Previous studies have demonstrated the ability of RNAi-mediated HK2 silencing to inhibit tumor growth in a xenograft model of glioblastoma (2). However, it is unknown whether these results can be extrapolated to other forms of cancer, and the specific contributions of (and requirements for) HK2 and the other major hexokinase isoform, HK1, in both tumor initiation and maintenance are incompletely understood (2). In addition, it is unknown whether systemic targeting of HK2 is a viable approach to treating cancer.

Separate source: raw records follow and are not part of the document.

-- ==== Sys2Proof/Machine/State.lean ====
section
/-! DEFINITION. The state of the frame codec core as plain data, its outcomes and its reset value (10_state.md R20 to R36; 70_reset_and_hazards.md R330). -/

namespace Sys2Proof.Machine

/-- The frame address space as cells `(address, byte)`, addresses strictly rising, no cell equal to
what an unlisted address reads as (20_memory.md R40; Machine/Memory.lean). -/
abbrev Memory := List Host.Cell

/-- The status codes of 60_exceptions.md R300 (their numbers: `Status.code`, Machine/Ops.lean). -/
inductive Status where
  | ok
  | noData
  | unknownType
  | capacityViolation
  | typeMismatch
  | unterminated
  | shortFrame
  | badIndex
  | illegalOp
  | radioContract
deriving DecidableEq, Repr

/-- `resp.rstat`: what the radio returned, verbatim, or none (10_state.md R28). -/
inductive RStat where
  | none
  | status (s : RadioStatus)
  | address (a : RadioAddress)
  | mode (m : RadioSendMode)
deriving DecidableEq, Repr

/-- The response registers of the command port (10_state.md R28). -/
structure Resp where
  /-- `resp.status`, 8 bits -/
  status : Byte
  /-- `resp.value`, 16 bits -/
  value  : Word16
  /-- `resp.bytes` -/
  bytes  : List Byte
  /-- `resp.rstat` -/
  rstat  : RStat
  /-- `resp.info` -/
  info   : Int
deriving DecidableEq, Repr

/-- A call to the external radio with its arguments, by value (10_state.md R30; 20_memory.md R51). -/
inductive RadioCall where
  | init
  | begin (channel : Byte) (panId rate : Word16) (power : Byte)
  | close
  | rxEnable
  | rxDisable
  | send (panId dst : Word16) (bytes : List Byte) (len : Nat)
  | readData (maxLen : Nat)
  | getSendMode
  | setSendMode (addrType txRetry : Byte)
  | setAckReq (value : Bool)
  | setBroadcastEnb (value : Bool)
  | setPromiscuous (value : Bool)
  | getMyAddress
deriving DecidableEq, Repr

/-- What becomes of one radio call: an answer, or none ever (10_state.md R30; 70_reset_and_hazards.md
R341). -/
inductive RadioReply where
  | answers (a : RadioAnswer)
  | silent
deriving DecidableEq, Repr

/-- What the host does to the block: presents a command (10_state.md R28) or causes the reset event
(70_reset_and_hazards.md R330). -/
inductive HostEvent where
  | command (c : Command)
  | reset
deriving DecidableEq, Repr

/-- The state. `mem`, `ulen` and `resp` are the block's (10_state.md R34). The other fields are the
model's own: the parameter, the inputs, the output and the count of free values (log entries 1, 5, 6,
7, 9). -/
structure State where
  /-- the parameter FRAME_MAX; no step changes it (00_scope.md R6) -/
  cfg      : Config
  /-- `buf`: the header byte at address 0 and the body after it (10_state.md R20) -/
  mem      : Memory
  /-- the used-length register (10_state.md R25) -/
  ulen     : Nat
  /-- the response registers (10_state.md R28) -/
  resp     : Resp
  /-- what the host has yet to present, oldest first -/
  port     : List HostEvent
  /-- the radio's replies to the next calls, where the state fixes them, oldest first -/
  radioIn  : List RadioReply
  /-- the radio calls made, oldest first -/
  radioOut : List RadioCall
  /-- how many free values have been drawn -/
  draws    : Nat
deriving DecidableEq, Repr

/-- Reasons the machine stops. -/
inductive Fault where
  /-- Raised by every operation that calls the radio, when the radio never answers: the transaction
  never completes (70_reset_and_hazards.md R341). SAFE: the run is stuck, as the spec says. -/
  | radioNeverAnswers
  /-- Raised by a read that would pass the end of the frame buffer (20_memory.md R40, R49), which needs
  `ulen > BODY_CAP`, a state no run reaches (10_state.md R26). SAFE: the model stops. -/
  | outsideFrame
deriving DecidableEq, Repr

/-- Reasons the model gives an instruction no meaning. -/
inductive Refusal where
  /-- Raised by an arm of `exec` for an instruction without a meaning; no arm raises it. SAFE. -/
  | notModelled (mnemonic : String)
deriving DecidableEq, Repr

/-- The response registers at reset. The spec gives no value (10_state.md R36): DESIGN CHOICE, unsafe,
log entry 2. -/
def Resp.reset : Resp := { status := 0x00#8, value := 0#16, bytes := [], rstat := .none, info := 0 }

/-- The machine right after reset (10_state.md R36): the header 0x00 and every body byte UNWRITTEN (the
empty memory), `ulen = 0`, FRAME_MAX at its default, nothing presented, nothing called. -/
def State.reset : State :=
  { cfg := Config.default, mem := [], ulen := 0, resp := Resp.reset, port := [], radioIn := [],
    radioOut := [], draws := 0 }

end Sys2Proof.Machine
end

Oncogenes can enhance tumor growth and have invasive and metastatic potential (16,17). Overexpression of oncogenes may lead to a malignant cancer phenotype (18). Previous studies have reported that the expression levels of oncogenes were increased in tumors compared with normal tissues (18). To explore the relationship between HK2 and lung cancer, the expression level of HK2 was detected in clinical samples, and a high level of HK2 was shown in tumor tissues. A high level of HK2 is related to poor prognosis and lower overall survival. HK2 could promote cell proliferation in vitro and tumorigenesis in nude mice.

As we can see in this study, HK2 is highly expressed in lung cancer tissues but not in normal lung tissues. Knockdown of HK2 inhibited cancer cell proliferation and tumorigenesis in nude mice. Therefore, HK2 could be a promising target in lung cancer therapy.